EL PUNTO DE EQUILIBRIO

Al anochecer del 26 de junio de 1874, el general De la Concha, marqués del Duero, dio por
terminado su consejo de guerra con sus principales oficiales en la casona de los Munarriz en
la que se alojaba. Sus tropas se encontraban desplegadas en un amplio frente ante los carlistas,
que defendían sus líneas de trincheras entre Abárzuza y Monte-Muru. Tras un mes de
inactividad se encontraba dispuesto para dar un golpe de muerte a los insurrectos carlistas y,
si todo iba bien, como cabía esperar, aprovechar para proclamar rey de España a Alfonso, el
primogénito de la destronada Isabel II.

Cuando se retiró aquella noche a la soledad de su habitación el general Concha estaba


orgulloso de cómo marchaban las cosas. La imprevisión de los primeros meses de conflicto
abierto con los carlistas había dado paso a una progresiva confianza entre los defensores de
la legalidad institucional.
El tremendo esfuerzo que sus tropas habían llevado a cabo en la última semana de
abril había dado resultado y tras una hábil operación en Las Muñecas, logró en Galdames
después de una encarnizada lucha en la que cayo el general carlista Andéchaga y romper las
líneas enemigas levantar el sitio de Bilbao, que recibió el último ataque el 1 de mayo. A partir
de ese día y tras una victoria tan significativa las tropas gubernamentales habían
aprovechado para consolidar sus posiciones, reforzarse y planear la siguiente acción
ofensiva. El día 3 de mayo, a la vista de sus éxitos el general Serrano le nombró Jefe del
Ejército del Norte y aunque había manifestado serias dudas ante el gobierno provisional de
la República sobre la verdadera capacidad de resistencia del enemigo, al que con buen
criterio consideraba aún muy fuerte, parecía evidente que el convencimiento general de que
la guerra estaba ganada se había ido abriendo paso entre políticos y militares que daban
por hecho que el conflicto carlista estaba próximo a su final y que los seguidores de don
Carlos daban sus últimos coletazos. A pesar de la aparente trascendencia de la victoria
liberal al lograr el fin del sitio de la capital vizcaína, la situación de los carlistas en el norte
no era en absoluto mala.
El ejército carlista del Norte se encontraba descansado, bien preparado y en una
buena situación estratégica. Es cierto que durante la primavera la astuta movilidad del
ejército del gobierno central había desconcertado a sus mandos, pero podían confiar en la
solidez de sus posiciones y en su capacidad para la tomar la ofensiva, que no se había visto
en absoluto mermada por la derrota ante la capital de Vizcaya.

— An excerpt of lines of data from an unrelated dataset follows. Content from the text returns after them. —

-- ==== Sys2Proof/Machine/Formats.lean ====
section
/-!
DEFINITION. Lane forms and page formats (R123 to R132, Tables 4.4 to 4.6, 4.9, 5.6): decoding elements to lane forms,
encoding lane forms to elements, and the F8C block code.
-/
namespace Sys2Proof.Machine

/-- Bytes of one element of a lane form on a RAW page (R169). -/
def formBytes (form : Nat) : Nat :=
  match form with | 1 => 4 | 7 => 4 | 2 => 2 | 3 => 2 | 6 => 2 | _ => 1

/-- Elements per lane unit (Table 5.6). -/
def formCount (form : Nat) : Nat := 4 / formBytes form

/-- Table 4.5: a page format can be decoded to a lane form. -/
def decodable (fmt form : Nat) : Bool :=
  match fmt with
  | 0 => decide (form ≤ 8)
  | 1 => form == 1
  | 2 => form == 2 || form == 1
  | 3 => form == 3 || form == 1
  | 4 => form == 4 || form == 2 || form == 1
  | 5 => form == 4 || form == 2 || form == 1
  | 6 => form == 5 || form == 7
  | 7 => form == 6 || form == 7
  | 8 => form == 7
  | 9 => form == 8 || form == 1
  | _ => false

/-- Table 4.9: a lane form can be encoded to a page format. -/
def encodable (fmt form : Nat) : Bool :=
  match fmt with
  | 0 => decide (form ≤ 8)
  | 5 => form == 4 || form == 1 || form == 2 || form == 3
  | 9 => form == 8
  | f => decide (f ≤ 8) && decide (1 ≤ form) && decide (form ≤ 7)

/-- The element bytes of a page under a lane form (R169): those of its format, 1 on an F8C page. -/
def pageElem (fmt form : Nat) : Nat :=
  match fmt with
  | 0 => formBytes form | 1 => 4 | 2 => 2 | 3 => 2 | 7 => 2 | 8 => 4 | _ => 1

/-- The number of a float element of a page format. -/
def floatOf (fmt e : Nat) : Num :=
  match fmt with
  | 1 => decodeIeee fp32 e | 2 => decodeIeee bf16 e | 3 => decodeIeee fp16 e | 9 => p6Num e | _ => decodeF8 e

/-- The format of a float lane form, if it is one. -/
def formFmt (form : Nat) : Option Fmt :=
  match form with | 1 => some fp32 | 2 => some bf16 | 3 => some fp16 | 4 => some f8 | _ => none

/-- One element decoded to its lane form, with its counts by lane of Table 4.8 (R124). -/
def decodeElem (fmt form e : Nat) : Nat × List Nat :=
  if fmt = 0 || formBytes form == pageElem fmt form then (e, [])
  else if fmt = 6 then (((BitVec.ofNat 8 e).signExtend 32).toNat, [])
  else if fmt = 7 then (((BitVec.ofNat 16 e).signExtend 32).toNat, [])
  else
    let v := floatOf fmt e
    ((roundNum ((formFmt form).getD fp32) .rne v).1.code, if isNan v && fmt != 9 then [2, 3] else [])

/-- The integer of a lane form's element. -/
def formInt (form e : Nat) : Int :=
  match form with
  | 5 => (BitVec.ofNat 8 e).toInt | 6 => (BitVec.ofNat 16 e).toInt | _ => (BitVec.ofNat 32 e).toInt

/-- The number of a float lane form's element. -/
def formNum (form e : Nat) : Num :=
  match form with | 1 => decodeIeee fp32 e | 2 => decodeIeee bf16 e | 3 => decodeIeee fp16 e | _ => decodeF8 e

/-- The float format of a page format, if it is one. -/
def pageFmt (fmt : Nat) : Option Fmt :=
  match fmt with | 1 => some fp32 | 2 => some bf16 | 3 => some fp16 | 4 => some f8 | 5 => some f8 | _ => none

/-- A float narrowed or widened to a float format, with its counts (R119, R120). -/
def toFloat (f : Fmt) (v : Num) : Nat × List Nat :=
  let (r, sat) := roundNum f .rne v
  (r.code, (if sat then [0] else []) ++ (if isNan v then [2, 3] else []))

/-- One element encoded from its lane form to a page format, with its counts (R125): floats with RNE, integers with
saturation, elements of the page's own format as they stand; bits [7:6] of a P6 element are zero (R114). -/
def encodeElem (fmt form e : Nat) : Nat × List Nat :=
  if fmt = 0 then (e, [])
  else if fmt = 9 then (e % 64, [])
  else
    match pageFmt fmt, formFmt form with
    | some f, some g => if f = g then (e, []) else toFloat f (formNum form e)
    | some f, none =>
      let (r, sat) := roundNum f .rne (ofInt (formInt form e))
      (r.code, if sat then [0] else [])
    | none, some _ =>
      let w := 8 * pageElem fmt form
      let v := formNum form e
      let (i, bad, _) := toInt .rne w false v
      ((BitVec.ofInt w i).toNat, (if bad then [0] else []) ++ (if isNan v then [2] else []))
    | none, none =>
      let w := 8 * pageElem fmt form
      let c := clampInt (formInt form e) w false
      ((BitVec.ofInt w c).toNat, if c = formInt form e then [] else [0])

/-! ### F8C blocks (R128 to R132) -/

/-- The exponent field of an F8 code. -/
def f8Exp (e : Nat) : Nat := bitsAt 3 4 e

/-- The nibble of sign and mantissa. -/
def f8Nibble (e : Nat) : Nat := bitsAt 7 1 e * 8 + e % 8

/-- An F8 code of an exponent and a nibble. -/
def f8Code (x n : Nat) : Nat := bitsAt 3 1 n * 128 + x * 8 + n % 8

/-- A table-2 stream read: the exponents of n elements, and the bits used. -/
def table2Read (b : Nat) : Nat → Nat → Nat → List Int × Nat
  | 0, _, used => ([], used)
  | n + 1, bits, used =>
    if bits % 2 = 0 then
      let r := table2Read b n (bits / 2) (used + 1)
      ((b : Int) :: r.1, r.2)
    else
      let r := table2Read b n (bits / 4) (used + 2)
      ((if bits / 2 % 2 = 0 then (b : Int) + 1 else (b : Int) - 1) :: r.1, r.2)

/-- A block decoded from the bytes at its start: its 32 codes, unless it is corrupt, and its length (R128, R129, R132). -/
def f8cDecode (bs : List Byte) : Option (List Nat) × Nat :=
  let h := ((bs.head?).getD 0).toNat
  let base := h / 16
  let nib (i : Nat) : Nat := bitsAt (4 * (i % 2)) 4 ((bs[1 + i / 2]?).getD 0).toNat
  let stream := leNat (bs.drop 17)
  let exps : List Int × Nat :=
    match bitsAt 2 2 h with
    | 0 => (List.replicate 32 (base : Int), 0)
    | 1 => ((List.range 32).map fun i => ((base + stream / 2 ^ i % 2 : Nat) : Int), 4)
    | 2 => let r := table2Read base 32 stream 0; (r.1, (r.2 + 7) / 8)
    | _ => ((List.range 32).map fun i => ((stream / 2 ^ (4 * i) % 16 : Nat) : Int), 16)
  let bad := h % 4 != 0 || exps.1.any fun x => decide (x < 0) || decide (15 < x)
  (if bad then none else some ((List.range 32).map fun i => f8Code ((exps.1[i]?).getD 0).toNat (nib i)), 17 + exps.2)

/-- The bytes of a block under a table and a base, or none where an exponent cannot be coded. -/
def f8cBlockBytes (exps : List Nat) (t b : Nat) : Option Nat :=
  match t with
  | 0 => if exps.all (· == b) then some 17 else none
  | 1 => if exps.all fun e => e == b || e == b + 1 then some 21 else none
  | 2 =>
    if exps.all fun e => e == b || e == b + 1 || e + 1 == b then
      let n0 := (exps.filter (· == b)).length
      some (17 + (n0 + 2 * (32 - n0) + 7) / 8)
    else none
  | _ => some 33

/-- The table and base of a block: the first of the least size, tables and bases in rising order (R130). -/
def f8cChoose (exps : List Nat) : Nat × Nat × Nat :=
  let all := (List.range 4).flatMap fun t => (List.range 16).filterMap fun b =>
    (f8cBlockBytes exps t b).map fun z => (z, t, b)
  let best := all.foldl (fun m q => match m with | none => some q | some p => if q.1 < p.1 then some q else some p) none
  let (z, t, b) : Nat × Nat × Nat := best.getD (33, 3, 0)
  (z, t, if t = 3 then 0 else b)

/-- The bits of a table-2 stream, as a number, from the last element to the first. -/
def table2Write (b : Nat) : List Nat → Nat
  | [] => 0
  | e :: es =>
    let r := table2Write b es
    if e = b then 2 * r else if e = b + 1 then 4 * r + 1 else 4 * r + 3

/-- 32 codes encoded as a block, and whether it uses table 3. -/
def f8cEncode (codes : List Nat) : List Byte × Bool :=
  let exps := codes.map f8Exp
  let (z, t, b) := f8cChoose exps
  let code (i : Nat) : Nat := (codes[i]?).getD 0
  let nibs := (List.range 16).map fun j => BitVec.ofNat 8 (f8Nibble (code (2 * j)) + 16 * f8Nibble (code (2 * j + 1)))
  let stream : Nat :=
    match t with
    | 0 => 0
    | 1 => ((List.range 32).map fun i => if f8Exp (code i) = b then 0 else 2 ^ i).sum
    | 2 => table2Write b exps
    | _ => ((List.range 32).map fun i => f8Exp (code i) * 2 ^ (4 * i)).sum
  (BitVec.ofNat 8 (b * 16 + t * 4) :: nibs ++ leBytes (z - 17) stream, t == 3)

/-- Blocks of a segment by GEOM. -/
def f8cBlocks (geom : Nat) : Nat := match geom with | 0 => 8 | 1 => 16 | _ => 32

/-- A whole segment encoded, padded to 8 bytes, with the number of table-3 blocks. -/
def f8cSegment (codes : List Nat) : Nat → List Byte × Nat
  | 0 => ([], 0)
  | n + 1 =>
    let (b, t3) := f8cEncode (codes.take 32)
    let (r, k) := f8cSegment (codes.drop 32) n
    (b ++ r, k + b2n t3)

end Sys2Proof.Machine
end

¿Qué hacer? Ese debía de ser el gran problema del marqués del Duero, el mejor táctico
del ejército del gobierno. Durante los meses de mayo y junio la racha de mala suerte del
ejército liberal había sido increíble y los problemas insolubles. El retraso en la paga era
inconcebible, la tropa carecía de todo, de uniformes, municiones, armas modernas, comida.
Además, la decisión que había adoptado y que consistía en llevar la guerra hasta Navarra,
en el corazón del territorio enemigo, planteaba problemas que en Madrid el ministerio de
la guerra no quería o no sabía entender. Había necesidad de contar con una buena logística,
mejorar el transporte, lograr un eficaz bloqueo del territorio en manos carlistas, etc.

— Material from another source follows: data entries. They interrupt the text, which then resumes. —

-- ==== Sys2Proof/Machine/Load.lean ====
section
/-!
DEFINITION. The configuration loader (R29 to R31, R41, R66, R75, R292, R373 to R378, R390, R413 to R416, R581): reading the
run-time catalogue and pattern images, the load rules, and placing a pattern. What the model rejects beside the listed
rules is in log entry 25.
-/
namespace Sys2Proof.Machine

/-! ### Images (R390, R414) -/

/-- A site record (Table 12.18). -/
structure SiteRec where
  row : Nat
  col : Nat
  kind : Nat
  scope : BitVec 8
  input : W32
  ewords : List W32
  outs : List (BitVec 16)
  ks : List W32
  cs : List W32
  sw : List (BitVec 16)
deriving DecidableEq, Repr

/-- A pattern image: its size, records, port, prime and scope entries, and boundary, and whether the bytes of its header that are to be
zero are (Table 12.17). -/
structure Image where
  catid : Nat
  rows : Nat
  cols : Nat
  recs : List SiteRec
  ports : List (List Byte)
  primes : List (List Byte)
  scopes : List (List Byte)
  zeroed : Bool
  bport : Nat
  bcount : Nat
deriving DecidableEq, Repr

/-- n bytes of bs from o on. -/
def bytesAt (bs : List Byte) (o n : Nat) : Nat := leNat ((bs.drop o).take n)

/-- n 32-bit words of bs from o on. -/
def wordsAt (bs : List Byte) (o n : Nat) : List W32 := (List.range n).map fun i => BitVec.ofNat 32 (bytesAt bs (o + 4 * i) 4)

/-- n 16-bit words of bs from o on. -/
def halvesAt (bs : List Byte) (o n : Nat) : List (BitVec 16) :=
  (List.range n).map fun i => BitVec.ofNat 16 (bytesAt bs (o + 2 * i) 2)

/-- Bytes cut into n entries of k bytes. -/
def entriesAt (bs : List Byte) (k n : Nat) : List (List Byte) := (List.range n).map fun i => (bs.drop (k * i)).take k

/-- The fields of a site record. -/
def siteRec (bs : List Byte) : SiteRec :=
  { row := bytesAt bs 0 1, col := bytesAt bs 1 1, kind := bytesAt bs 2 1, scope := BitVec.ofNat 8 (bytesAt bs 3 1)
    input := BitVec.ofNat 32 (bytesAt bs 4 4), ewords := wordsAt bs 8 6, outs := halvesAt bs 0x20 4
    ks := wordsAt bs 0x28 8, cs := wordsAt bs 0x48 4, sw := halvesAt bs 0x58 20 }

/-- A curator's read through the issuing core's L1 of a readable RAW page, unchecked against manifests (R414, R416); none
where a byte cannot be read. -/
def curatorPiece (s : State) (w : Who) (va n : Nat) : Option (State × List Byte) :=
  match checkAccess s w va n .load false fun l pa =>
      fmtOk l && l.fmt == 0 && !l.bit 8 &&
        (match paKind pa with | .scratch _ => false | .annex _ => false | .device => false | _ => true) with
  | .ok (s1, .phys pa _) => if poisoned s1 w.die pa then none else some (cachedRead s1 w.core pa n)
  | _ => none

/-- A range read by a curator. -/
def curatorRead (s : State) (w : Who) (va n : Nat) : Option (State × List Byte) :=
  (piecesOf va n).foldl (fun acc p =>
    match acc with
    | none => none
    | some (u, bs) => (curatorPiece u w p.1 p.2).map fun q => (q.1, bs ++ q.2)) (some (s, []))

/-- Where the run-time catalogue lies. -/
def catalogueVa : Nat := 0xFF0000000000

/-- The first entry from i on whose CATID matches, among the n left: rows, columns and image address. -/
def findEntry (w : Who) (catid : Nat) : Nat → Nat → State → Option (State × Nat × Nat × Nat)
  | 0, _, _ => none
  | n + 1, i, s =>
    match curatorRead s w (catalogueVa + 0x40 + 16 * i) 16 with
    | none => none
    | some (s1, e) =>
      if bytesAt e 0 2 ≠ catid then findEntry w catid n (i + 1) s1
      else if bytesAt e 4 4 ≠ 0 || bytesAt e 15 1 ≠ 0 || bytesAt e 8 8 % 64 ≠ 0 then none
      else some (s1, bytesAt e 2 1, bytesAt e 3 1, bytesAt e 8 8)

/-- The image of a catalogue identifier: the entry, the header that agrees with it, and the parts. -/
def readImage (s : State) (w : Who) (catid : Nat) : Option (State × Image) := do
  let (s1, h) ← curatorRead s w catalogueVa 8
  if bytesAt h 0 4 ≠ 0x4B524341 then none
  else
    let (s2, rows, cols, va) ← findEntry w catid (bytesAt h 4 4) 0 s1
    let (s3, g) ← curatorRead s2 w va 64
    if bytesAt g 0 2 ≠ catid || bytesAt g 2 1 ≠ rows || bytesAt g 3 1 ≠ cols || rows = 0 || cols = 0 then none
    else
      let ns := bytesAt g 4 2
      let np := bytesAt g 6 1
      let nr := bytesAt g 8 2
      let (s4, a) ← curatorRead s3 w (va + bytesAt g 0x10 4) (128 * ns)
      let (s5, b) ← curatorRead s4 w (va + bytesAt g 0x14 4) (8 * np)
      let (s6, c) ← curatorRead s5 w (va + bytesAt g 0x18 4) (4 * nr)
      let (s7, d) ← curatorRead s6 w (va + bytesAt g 0x1C 4) (8 * bytesAt g 7 1)
      some (s7, { catid := catid, rows := rows, cols := cols, recs := (entriesAt a 128 ns).map siteRec
                  ports := entriesAt b 8 np, primes := entriesAt c 4 nr, scopes := entriesAt d 8 (bytesAt g 7 1)
                  zeroed := bytesAt g 0xB 1 == 0 && bytesAt g 0x20 32 == 0, bport := bytesAt g 0xA 1, bcount := bytesAt g 0xC 4 })

/-! ### Load rules -/

/-- The context of a record, for the running slice. -/
def recCtx (r : SiteRec) (catid : Nat) (owner : BitVec 32) (origin : SiteId) (lower : List (BitVec 16)) : Ctx :=
  { catid := BitVec.ofNat 16 catid, kind := BitVec.ofNat 2 r.kind, owner := owner, origin := origin, input := r.input
    ewords := r.ewords, outs := r.outs, ks := r.ks, cs := r.cs, sw := r.sw ++ lower, scope := r.scope }

/-- The context of a site without a record: no operation and no route. -/
def emptyCtx (catid kind : Nat) (owner : BitVec 32) (origin : SiteId) : Ctx :=
  { catid := BitVec.ofNat 16 catid, kind := BitVec.ofNat 2 kind, owner := owner, origin := origin
    input := if kind = 2 then 0xE0E0E0E0 else 0xE0000000 }

/-- A route out of a site's port and track has nowhere to go: no neighbour (R21, R41), or track 2 or 3 of a die edge
(R75). -/
def edgeBad (x : SiteId) (p t : Nat) : Bool :=
  decide (p < 4) &&
    (match neighbour x p with
     | none => true
     | some y => siteDie y != siteDie x && decide (2 ≤ t))

/-- A switch word's input on port p, track t names track 2 or 3 of a die edge, which R75 excludes. -/
def inputBad (x : SiteId) (p t : Nat) : Bool := decide (p < 4) && (neighbour x p).isSome && edgeBad x p t

/-- An input word keeps Table 2.3. -/
def inputOk (cx : Ctx) : Bool :=
  inField cx 15 10 == 0 && primaryPort cx != 5 && primaryPort cx != 6 && decide (primaryTrack cx + primaryWidth cx ≤ 3)

/-- An output selection, enabled or not, keeps Table 2.4 (R29), and an enabled one leads to a neighbour; `tile` allows TGRP on link
ports. -/
def outOk (x : SiteId) (tile : Bool) (w : BitVec 16) : Bool :=
  let o := outSel w
  zeroAt 0 3 w.toNat && o.side != 3 && decide (o.port ≤ 4) && (bitsAt 3 1 w.toNat == 0 || (tile && decide (o.port < 4))) &&
    decide (o.preg + o.width ≤ 3) && decide (o.track % 4 + o.width ≤ 3) &&
    (!o.en || (List.range (o.width + 1)).all fun j =>
      let q := trackAt x (o.track + j)
      !edgeBad q.1 o.port q.2)

/-- The tracks the enabled selections of a context write, without copies. -/
def writtenTracks (cx : Ctx) : List (Nat × Nat) :=
  (outSels cx).flatMap fun o => (List.range (o.width + 1)).map fun j => (o.port, o.track + j)

/-- No two selections cover one track (R30). -/
def outsApart (cx : Ctx) : Bool := decide (writtenTracks cx).Nodup

/-- How many operations satisfy f. -/
def countOps (ops : List Instr) (f : Instr → Bool) : Nat := (ops.filter f).length

/-- An operation stands in stage 1 and nowhere else. -/
def onlyFirst (ops : List Instr) (f : Instr → Bool) : Bool := !((ops.drop 1).any f)

/-- A port source (R373). -/
def portCode (c : Src) : Bool := decide (4 ≤ c.toNat) && decide (c.toNat ≤ 8)

/-- A stage operation of a carry chain: whether it has CIN. -/
def carryIn : Instr → Option Bool
  | .vaddc _ _ _ _ i => some i
  | .vsubc _ _ _ _ i => some i
  | .vmulc _ _ _ _ _ i => some i
  | _ => none

/-- The domains on both sides of a link of a site agree. -/
def sameDomain (s : State) (x : SiteId) (p : Nat) : Bool :=
  match neighbour x p with | none => true | some y => domainOf s y == domainOf s x

/-- The carry rules of R519. -/
def carryOk (s : State) (x : SiteId) (cx : Ctx) (ops : List Instr) : Bool :=
  let cs := ops.filterMap carryIn
  let named (p : Nat) : Bool := ops.any fun i => (usedSources i).any fun c => c.toNat == p + 4
  let free (p : Nat) : Bool :=
    !(named p && portTrack cx p == 3) && !(writtenTracks cx).contains (p, 3) &&
      !(primaryPort cx == p && primaryTrack cx + primaryWidth cx == 3)
  cs.isEmpty ||
    (cs.length == 1 && (!cs.contains true || ((ops.head?).bind carryIn) == some true) && free 1 && free 3 &&
      (!(carryOf cx).1 || (!edgeBad x 1 3 && sameDomain s x 1)) && (!(carryOf cx).2 || sameDomain s x 3))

Demasiadas cosas. Para colmo la paga adeudada que ascendía a un millón de reales la tuvo
que dejar en Bilbao por la imposibilidad de repartirla
No obstante, el general Concha, arisco y poco apreciado por sus hombres era tolerado
pues se le consideraba un buen militar. Y lo era. Cuando tras ocupar Orduña el 17 de mayo
las tropas carlistas esperaban su avance hacia Durango, en una hábil maniobra llevó a sus
tropas hasta Vitoria, donde entró el 19, sorprendiendo a sus enemigos y a sus jefes en
Madrid, que no acertaban a entender su conducta. Sin embargo, los movimientos del ejército
liberal eran los correctos, rapidez, astucia, audacia y decisión eran su única arma ante un
enemigo que combatía en su terreno, que gozaba de informadores y de apoyos
incondicionales y que sabía, habitualmente, los movimientos de las unidades liberales.

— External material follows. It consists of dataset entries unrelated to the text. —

/-- DRAIN_STEP (R303, R304): the next bundle of a drain leaves on OUT1. -/
def execDrainStep (site : SiteId) (st : State) : Out :=
  match tileReady st site with
  | none => .next st
  | some cx =>
    match (siteOf st site).tile.drain, roleOp cx 3 with
    | some (r, h), some (.mdrain c f) =>
      let t := (siteOf st site).tile
      let form := f.toNat
      let row := (tblGet t.rows r).getD []
      let lanes := (List.range (drainTokens form)).map fun k => (List.range 16).map (drainLane form (intRows cx t) row h k)
      let last := form != 0 || h == 1
      let v : Inv := { kind := 0, seq := BitVec.ofNat 12 r, eos := last, valid := 0xFFFF
                       p := lanes.map fun w => w.map (·.1) }
      let ts := selWrites cx 1 v
      if !canEmit st site ts then .next st
      else
        let counts := (lanes.flatMap fun w => w.flatMap (·.2))
        let s1 := counts.foldl (fun u i => countAt u site 3 i 1) (emitAll st site ts)
        let next := if !last then some (r, h + 1) else if r + 1 < tileRows cx then some (r + 1, 0) else none
        let s2 := modTile s1 site fun t => { t with
          drain := next, rows := if c && last then tblErase t.rows r else t.rows }
        .next (noteMove (endTile s2 site 3 last v.seq) site)
    | _, _ => .next st

/-- The bundles of a drain in progress leave while the outputs take them (R260): at most 128 rows of two bundles. -/
def finishTile (s : State) (x : SiteId) : State :=
  (List.range 256).foldl (fun u _ => match execDrainStep x u with | .next v => v | _ => u) s

/-- ACCUMULATOR_REFRESH (R285): every 4,000 ticks; no value changes. -/
def execAccumulatorRefresh (site : SiteId) (st : State) : Out :=
  if siteKind site = 2 && decide ((siteOf st site).tile.lastRefresh + 4000 ≤ st.ticks) then
    .next (modTile st site fun t => { t with lastRefresh := st.ticks })
  else .next st

end Sys2Proof.Machine
end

El 1 de junio el general Concha abandonó Vitoria por sorpresa con el grueso de sus
fuerzas, dirigiéndose primero a Peñacerrada y luego a través de la sierra de Toloño y el
puerto de Herrera hacia Logroño y de ahí, hacia Estella, dirigiendo su espada al centro del
poder carlista: a su capital.
El retraso de un convoy que se equivocó de camino y se encaminó a Estella en lugar
de hacerlo hacia Oteiza y Lorca, impidió a Concha iniciar su ofensiva contra las líneas
carlistas como había previsto, pero en medio del barrizal provocado por la constante lluvia
y tras un violento ataque artillero, que forzó a los carlistas a retirarse, sus hombres
capturaban Zurucaín y poco después Abárzuza y Zábal. En su parte enviado al ministro de
la Guerra señalaba 90 heridos y manifestaba desconocer el número de muertos. La tardanza
en la llegada del convoy impidió a sus tropas recibir nuevas municiones y alimentos, lo que
provocó un cierto retraso. Los victoriosos soldados liberales acamparon al raso u ocuparon
algunos caseríos de las pequeñas poblaciones que habían tomado.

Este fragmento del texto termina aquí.